Каждая партизанская бригада действовала самостоятельно. Вере удалось познакомиться с двумя партизанскими разведчиками, о которых в Витебске ходили легенды. Это были еще молодой человек Николай Яковлевич Нагибов и его жена Татьяна Семеновна Щукина. Николай носил кличку «Смелый», Татьяна — «Скромная». Клички удивительно точно определяли характеры этих людей.
Ходили Николай и Татьяна всегда вместе. Какое бы трудное задание ни было, не оставляли друг друга, даже когда минировали железную дорогу. Только в октябре «Смелый» и «Скромная» несколько раз пускали вражеские эшелоны под откос.
Однажды они, как обычно, шли вдоль дороги и ждали момента, когда можно будет незаметно подобраться к полотну. Остановились, присели. Кругом тихо. Скоро должен был пройти поезд из Витебска к фронту.
— Начнем? — спросил Николай.
— Пошли!..
Ползком подобрались к полотну, быстро сделали подкоп под рельсами, положили мину и привязали шнур за взрыватель — мина была натяжного действия. В этот момент на путях появился немецкий патруль. Шестеро гитлеровцев внимательно смотрели под ноги. Это и спасло минеров — их не заметили.

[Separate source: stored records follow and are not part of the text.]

/-! ## Admission (R235, R236, R240) -/

/-- RED at an admission attempt: is the copy dropped? Average and LFSR step at every attempt (R240). -/
def State.red (s : State) (q colour : Nat) : Bool × State :=
  let prof := match colour with | 0 => s.f (SW.QCFG_GPROF q) | 1 => s.f (SW.QCFG_YPROF q) | _ => s.f (SW.QCFG_RPROF q)
  let w := s.f (SW.REDP1_W prof)
  let old := tabGet s.redAvg 0 q
  let avg := ((old : Int) + ((s.f (SW.QSTAT_Q q) * 256 : Nat) - (old : Int)) / (2 ^ w : Nat)).toNat
  let s := { s with redAvg := tabPut s.redAvg q avg }.setF (SW.QSTAT_AVG q) (avg / 256)
  let l := lfsrStep s.redLfsr
  let s := { s with redLfsr := l }
  if !s.on (SW.QCFG_REDEN q) then (false, s)
  else
    let lo := s.f (SW.REDP0_MINTH prof) * 256
    let hi := s.f (SW.REDP0_MAXTH prof) * 256
    let drop :=
      if avg < lo then false
      else if avg ≥ hi then true
      else decide (l * 256 * (hi - lo) < s.f (SW.REDP1_MAXP prof) * (avg - lo) * 65536)
    (drop, s)

/-- `admit` of R235 on numbers: queue length `q`, cells `c`, minimum `mn`, free shared cells `f`, ALPHA `a`. -/
def admits (q c mn : Nat) (f : Int) (a : Nat) : Bool :=
  let held := q + c - mn
  let add := held - (q - mn)
  decide ((add : Int) ≤ f) && decide (((held * 64 : Nat) : Int) ≤ f * 2 ^ (min a 9))

/-- R235 for queue `q`: the cells are taken. -/
def State.takeIn (s : State) (q c : Nat) : Option State :=
  if admits (s.f (SW.QSTAT_Q q)) c (s.f (SW.QCFG_MIN q)) s.freeShared (s.f (SW.QCFG_ALPHA q)) then some (s.takeCells q c) else none

/-- Is the copy one that R230 lets cut through? -/
def State.cutsThrough (s : State) (fr : Frame) (p c : Nat) : Bool :=
  s.on (SW.QCFG_CTEN (8 * p + c)) && decide (fr.port < 16) && decide (s.portBit fr.port ≤ s.portBit p) && fr.ct

/-- Would a copy to (p, c) start at once: the port idle, its queue empty, nothing else eligible, its gate open (R231)? -/
def State.startsNow (s : State) (p c : Nat) (fr : Frame) : Bool :=
  (s.queue (8 * p + c)).isEmpty && (s.port p).tx.isNone && (s.pickFrom p 8).isNone && s.verdict p c { fr with ct := true } == 1
    && !s.launchBlocks p c (s.sendTime p { fr with ct := true })

/-- One copy towards port `p`, class `c` (stages 5 and 6): was it queued? -/
def State.copyTo (s : State) (fr : Frame) (p c : Nat) : Bool × State :=
  let q := 8 * p + c
  if !s.portUp p then (false, s.countSw p 1)
  else if s.isRingPort p && !s.ringTakes p fr.port fr.bytes then (false, s.countG 9)
  else
    let s := { s with clkStop := s.clkStop.filter (fun x => x != p) }
    let ct := s.cutsThrough fr p c
    let r := s.red q fr.colour
    if r.1 then (false, r.2.countSw p 2)
    else if fr.bad ∧ !fr.cut ∧ !(ct && s.startsNow p c fr) then (false, r.2.countSw p 3)
    else
      match r.2.takeIn q fr.cells with
      | none => (false, r.2.countSw p 1)
      | some s1 =>
        match fr.launch with
        | some t =>
          if t > s.launchMax then (false, r.2.countInvalid p)
          else if s.launchLate t ∧ s.lateDrops p c then (false, r.2.countLateDrop p)
          else (true, s1.setQueue q (s1.queue q ++ [{ fr with ct := ct }]))
        | none => (true, s1.setQueue q (s1.queue q ++ [{ fr with ct := ct }]))

/-- The pairs (R248) that a destination mask reaches from ingress port `p`, each with its next sequence number. -/
def State.pairSeqs (s : State) (p mask : Nat) : List (Nat × Nat × Nat) × State :=
  [0, 2, 4, 6, 12, 14].foldl (fun (r : List (Nat × Nat × Nat) × State) e =>
    match r.2.pairOf e with
    | some (_, k) =>
      if p / 2 * 2 ≠ e ∧ (bitOf mask e ∨ bitOf mask (e + 1)) then
        let n := tabGet r.2.pairSeq 0 e
        (r.1 ++ [(e, k, n)], { r.2 with pairSeq := tabPut r.2.pairSeq e ((n + 1) % 65536) })
      else r
    | none => r) ([], s)

/-- Copies of a frame to a destination mask, in increasing port index (R236); `onward` is the copy that goes on in an HSR ring.
Answers the mask of the ports that queued one. -/
def State.copies (s : State) (fr : Frame) (mask c : Nat) (onward : Option (Nat × Frame)) : Nat × State :=
  let r := s.pairSeqs fr.port mask
  let own := fr.vid
  (List.range 22).foldl (fun (x : Nat × State) p =>
    let tag := fr.tagOut && !bitOf (x.2.untagged own) p
    let plain : Frame := { fr with tagOut := tag }
    let cp : Option Frame :=
      match r.1.find? (fun e => e.1 == p / 2 * 2 && decide (p < 16)) with
      | some (_, k, n) => some { plain with pairTag := k, pairSeq := n }
      | none => if bitOf mask p then some plain else none
    let cp := match onward with | some (o, f) => if o = p then some { f with tagOut := tag } else cp | none => cp
    match cp with
    | some f => let y := x.2.copyTo f p c; (if y.1 then x.1 + 2 ^ p else x.1, y.2)
    | none => x) (0, r.2)

/-! ## Central-star guardian (R250–R252) -/

/-- The running instance whose guardian watches branch `p`. -/
def State.guardOf (s : State) (p : Nat) : Option Nat :=
  [0, 1, 2, 3].find? (fun n => s.on (SW.GDCFG_EN n) && s.f (RUL.CTL_TOPO n) == 1
    && (bitOf (s.f (RUL.BRMASK_BRA n)) p || bitOf (s.f (RUL.BRMASK_BRB n)) p))

/-- Branch windows {OPEN, CLOSE} of instance `n` and branch `p`. -/
def State.guardWindows (s : State) (n p : Nat) : List (Nat × Nat) :=
  s.tbl.filterMap (fun e =>
    let v := e.2
    if e.1 / 0x10000 = 4 ∧ bitOf v 95 ∧ bitsOf v 64 4 = p ∧ bitsOf v 68 2 = n then some (bitsOf v 0 27, bitsOf v 32 27) else none)

/-- The window that accepts a start at offset `d` of the cycle, with the offset it was accepted at (a window near the cycle start also
accepts in the cycle before). -/
def State.guardHit (s : State) (n p d : Nat) : Option (Int × Nat) :=
  let m := s.f (SW.GDCFG_MARGIN n)
  let tmin := s.byteTime p 64
  let ok (x : Int) (w : Nat × Nat) : Bool := decide ((w.1 : Int) - m ≤ x) && decide (x ≤ (w.2 : Int) - tmin)
  let at_ (x : Int) : Option (Int × Nat) := ((s.guardWindows n p).find? (ok x)).map (fun w => (x, w.2))
  match at_ d with
  | some r => some r
  | none => at_ ((d : Int) - s.ttCycle n)

/-- The watch of a branch. -/
def State.gdOf (s : State) (p : Nat) : GdSt := tabGet s.gd ⟨false, false, 0⟩ p
def State.setGd (s : State) (p : Nat) (g : GdSt) : State := { s with gd := tabPut s.gd p g }

/-- A violation (R252): the branch is isolated when CONSEC reaches NVIOL. -/
def State.violation (s : State) (n p : Nat) : State :=
  let k := min (s.f (SW.GDSTAT_CONSEC p) + 1) 7
  let s := (s.setF (SW.GDSTAT_CONSEC p) k).countG 10
  if k ≥ max (s.f (SW.GDCFG_NVIOL n)) 1 ∧ !s.on (SW.GDSTAT_ISO p) then
    (((s.setF (SW.GDSTAT_ISO p) 1).kevt 6).setGd p ⟨false, true, 0⟩).postEvent 0x8480 [n, p, 1]
  else s

/-- What the guardian makes of a frame of `len` bytes with FCS received on `p` at `at16`: `none` blocked, `some none` forwarded,
`some (some k)` cut after `k` bytes. -/
def State.guardian (s : State) (p at16 len : Nat) : Option (Option Nat) × State :=
  match s.guardOf p with
  | none => (some none, s)
  | some n =>
    if s.f (RUL.STAT_STATE n) ≠ 3 ∧ s.f (RUL.STAT_STATE n) ≠ 4 then (some none, s)
    else
      let d := s.ttOffset n (at16 / 65536)
      let hit := s.guardHit n p d
      let g := s.gdOf p
      if s.on (SW.GDSTAT_ISO p) then
        let s := s.bump (SW.GDSTAT_VIOL p)
        (none, s.setGd p (if hit.isSome then { g with sent := true } else ⟨false, true, 0⟩))
      else
        let s := s.setGd p { g with sent := true }
        match hit with
        | none => (none, (s.bump (SW.GDSTAT_VIOL p)).violation n p)
        | some (x, close) =>
          if x + s.byteTime p len > (close : Int) then
            let k := (((close : Int) - x).toNat) * 100 / (8 * s.portBit p)
            (some (some k), (((s.bump (SW.GDSTAT_CUT p)).countG 11).violation n p))
          else (some none, s.setF (SW.GDSTAT_CONSEC p) 0)

/-! ## Classification and lookup (R232, R245–R249) -/

/-- Colours of the segments of a frame with meter `m` (R217, R239): each segment of a large send is metered as one frame. -/
def State.meterAll (s : State) (m : Nat) (fr : Frame) (col n k : Nat) : List Nat × State :=
  match n with
  | 0 => ([], s)
  | n + 1 =>
    let len := if fr.txrec.isEmpty then fr.len else max ((TxRec.ofBytes fr.txrec).segment fr.bytes k).length 60 + 4
    let x := s.meter m len (fr.at_ / 65536) col
    let r := x.2.meterAll m fr col n (k + 1)
    (x.1 :: r.1, r.2)
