-- ==== Sys2Proof/Machine/Time.lean ====
section
/-! DEFINITION. The meanings of the time unit's commands (chapter 9). -/
namespace Sys2Proof.Machine

/-- Does a Ruling instance run (R273)? -/
def State.anyRuns (s : State) : Bool := [0, 1, 2, 3].any s.ttRuns

/-- A step (R273) to SETSEC and SETNS, with its effects (Table 9.3). -/
def State.timeStep (s : State) : State :=
  let ns := s.f TMU.SETNS_NS
  if s.f TMU.STAT_STATE ≠ 0 ∨ s.anyRuns ∨ ns > 999999999 then s.setF TMU.STAT_STEPREJ 1
  else
    let old := s.now
    let s := { s with time := { s.time with sec := s.f TMU.SETSECL_SEC + s.f TMU.SETSECH_SEC * 2 ^ 32, sub := ns * nsUnit, rem := 0 }, stepNo := s.stepNo + 1 }
    let s := (s.setF TMU.STAT_SLEWING 0).bump TMU.STAT_STEPS
    let s := (List.range 22).foldl State.refreshGates s
    ((s.rejudge.stepTrigs old).correlate).epStep old

/-- A write of TMU.CTL: SETSTATE, STEP, CORR in that order (R268, R273, R289). -/
def State.tmuCtl (s : State) (v : Nat) : State :=
  let c := bitsOf v 0 3
  let s := if 1 ≤ c ∧ c ≤ 4 then s.setTimeState (c - 1) else s
  let s := if bitOf v 3 then s.timeStep else s
  if bitOf v 4 then s.correlate else s

/-- A write that the servo owner, the Keyblock and the debug port may make (R270). -/
def servoCmd (rq : Rq) (k : State → State) (s : State) : Out :=
  if s.servoOk rq then .next ((k s).answer 0) else .next (s.answer 2)

/-- TIME_READ (R265). -/
def execTimeRead (rq : Rq) (s : State) : Out :=
  let x := s.timeRead rq.id.toNat
  .next (x.2.answer 0 (leBytes 4 x.1))

/-- SET_STATE (R268). -/
def execSetState (rq : Rq) (code : BitVec 3) (s : State) : Out := servoCmd rq (fun s => s.tmuCtl code.toNat) s

/-- TIME_STEP (R273): SETSEC and SETNS, then CTL.STEP. -/
def execTimeStep (rq : Rq) (sec : BitVec 48) (ns : Word) (s : State) : Out :=
  servoCmd rq (fun s =>
    (s.setFs [(TMU.SETSECL_SEC, sec.toNat % 2 ^ 32), (TMU.SETSECH_SEC, sec.toNat / 2 ^ 32), (TMU.SETNS_NS, ns.toNat)]).tmuCtl 8) s

/-- CORRELATION_REQUEST (R289). -/
def execCorrelationRequest (rq : Rq) (s : State) : Out := servoCmd rq (fun s => s.tmuCtl 16) s

/-- PERIODIC_CORRELATION (R289): with MBCCFG.PER = 0 there is none. -/
def execPeriodicCorrelation (s : State) : Out := if s.f TMU.MBCCFG_PER = 0 then .next s else .next s.correlate

/-- FREQ_WRITE (R271). -/
def execFreqWrite (rq : Rq) (val : Word) (s : State) : Out := servoCmd rq (fun s => s.setFreq val.toNat) s

/-- PHASE_WRITE (R272). -/
def execPhaseWrite (rq : Rq) (val : Word) (s : State) : Out := servoCmd rq (fun s => s.setPhase val.toNat) s

/-- Does a write of FREQ or PHASE wait for this very TCLK cycle? No time passes while a command waits. -/
def State.servoWaits (s : State) : Bool :=
  s.pending.any (fun c =>
    match c with
    | .freqWrite rq _ => s.servoOk rq
    | .phaseWrite rq _ => s.servoOk rq
    | .registerWrite _ rq a _ => s.servoOk rq && (a.toNat == TMU.FREQ || a.toNat == TMU.PHASE)
    | _ => false)

/-- UPDATE_TIMEOUT (R268): UPD_TO ms of 500,000 ticks have passed in SYNC without a restart of the update timer; a write of FREQ or PHASE in the
same cycle wins. -/
def execUpdateTimeout (s : State) : Out :=
  let to_ := s.f TMU.SRVCFG_UPD_TO
  if !s.servoWaits ∧ s.f TMU.STAT_STATE = 2 ∧ to_ ≠ 0 ∧ s.updAt + to_ * 500000 ≤ s.ticks then .next ((s.setF TMU.STAT_UPDTO 1).setTimeState 3) else .next s

/-- SLEW_END (R272): rem has reached 0. -/
def execSlewEnd (s : State) : Out := if s.time.rem = 0 then .next (s.setF TMU.STAT_SLEWING 0) else .next s

/-- Is an edge at pin `i` one that EDGE chooses (Table 9.10)? -/
def State.capEdge (s : State) (i : Nat) (rising : Bool) : Bool :=
  match s.f (TMU.TIOCFG_EDGE i) with | 1 => !rising | 2 => true | _ => rising

/-- TIO_CAPTURE (R284): an edge at pin `i` (4 is PPS_IN) that EDGE chooses, in MODE 1; in Hold the time unit stands. -/
def execTioCapture (i : Fin 5) (rising : Bool) (s : State) : Out :=
  if s.tioMode i = 1 ∧ s.capEdge i rising ∧ !s.tclkOff then .next (s.capture i) else .next s

/-- CAPTURE_QUEUE_READ (R284). -/
def execCaptureQueueRead (rq : Rq) (i : Fin 5) (s : State) : Out :=
  let x := s.capRead i
  if idListed rq.id.toNat then .next (x.2.answer 0 (leBytes 4 x.1)) else .next (s.answer 2)

/-- A write of TIOCFG: its fields, then arming by MODE 2 or 3 (R285); another MODE ends a trigger. -/
def State.tioWrite (s : State) (i v : Nat) : State := (s.wrReg (TMU.TIOCFG i) v).armTrig i

/-- TRIGGER_ARM (R285): a write of MODE 2 or 3 with the other fields kept. -/
def execTriggerArm (rq : Rq) (i : Fin 4) (mode3 : Bool) (s : State) : Out :=
  if isKbDbg rq.id.toNat then
    .next ((s.tioWrite i (setBits (s.rd (TMU.TIOCFG i) % 256) 0 3 (if mode3 then 3 else 2))).answer 0)
  else .next (s.answer 2)

/-- TRIGGER_EDGE (R285): the active edge at the programmed time (`start`) or its end; a single pulse then is over. -/
def execTriggerEdge (i : Fin 4) (start : Bool) (s : State) : Out :=
  match s.trig.find? (fun e => e.1 == i.val) with
  | none => .next s
  | some (_, t) =>
    if s.stopped || s.tclkOff then .next s
    else
      let lvl := if start then 1 - s.f (TMU.TIOCFG_POL i) else s.f (TMU.TIOCFG_POL i)
      let trig := if !start ∧ t.mode = 2 then tabDel s.trig i else tabPut s.trig i { t with active := start }
      .next (({ s with trig := trig }).emit (.pin (tioName i) lvl))

/-- PPS_OUT_PULSE (R286): the seconds field has changed (`start`), or the width has elapsed. -/
def execPpsOutPulse (start : Bool) (s : State) : Out :=
  let pol := s.f TMU.PPSOUT_POL
  if !start then .next (s.emit (.pin "PPS_OUT" pol))
  else if s.on TMU.PPSOUT_EN && (!s.on TMU.PPSOUT_SYNCONLY || s.on TMU.STAT_INBOUND) && !s.stopped && !s.tclkOff then
    .next (s.emit (.pin "PPS_OUT" (1 - pol)))
  else .next s

end Sys2Proof.Machine
end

— Уходим! — быстро скомандовал Николай.
Они скользнули с невысокой насыпи и залегли в кустах. Николай держал конец шнура.
Гитлеровцы заметили мину, которую партизаны не успели замаскировать. Окружив ее со всех сторон и не прикасаясь к ней, стали рассматривать. В этот момент Николай дернул за шнур. В небо взметнулось багровое пламя, куски шпал, фонтан гравия. Земля застонала.
Несколько мгновений Николай и Татьяна лежали, тесно прижавшись друг к другу, слившись с землей.
— Ты цел? — спросила она.
— Цел. А ты?
— Все в порядке. Видишь, шестеро лежат. Бежим!
И они нырнули в овраг, а оттуда — в лес. К месту взрыва из города мчалась мотодрезина с фашистскими солдатами. Перепуганные гитлеровцы стреляли во все стороны, не столько для устрашения партизан, сколько для успокоения самих себя.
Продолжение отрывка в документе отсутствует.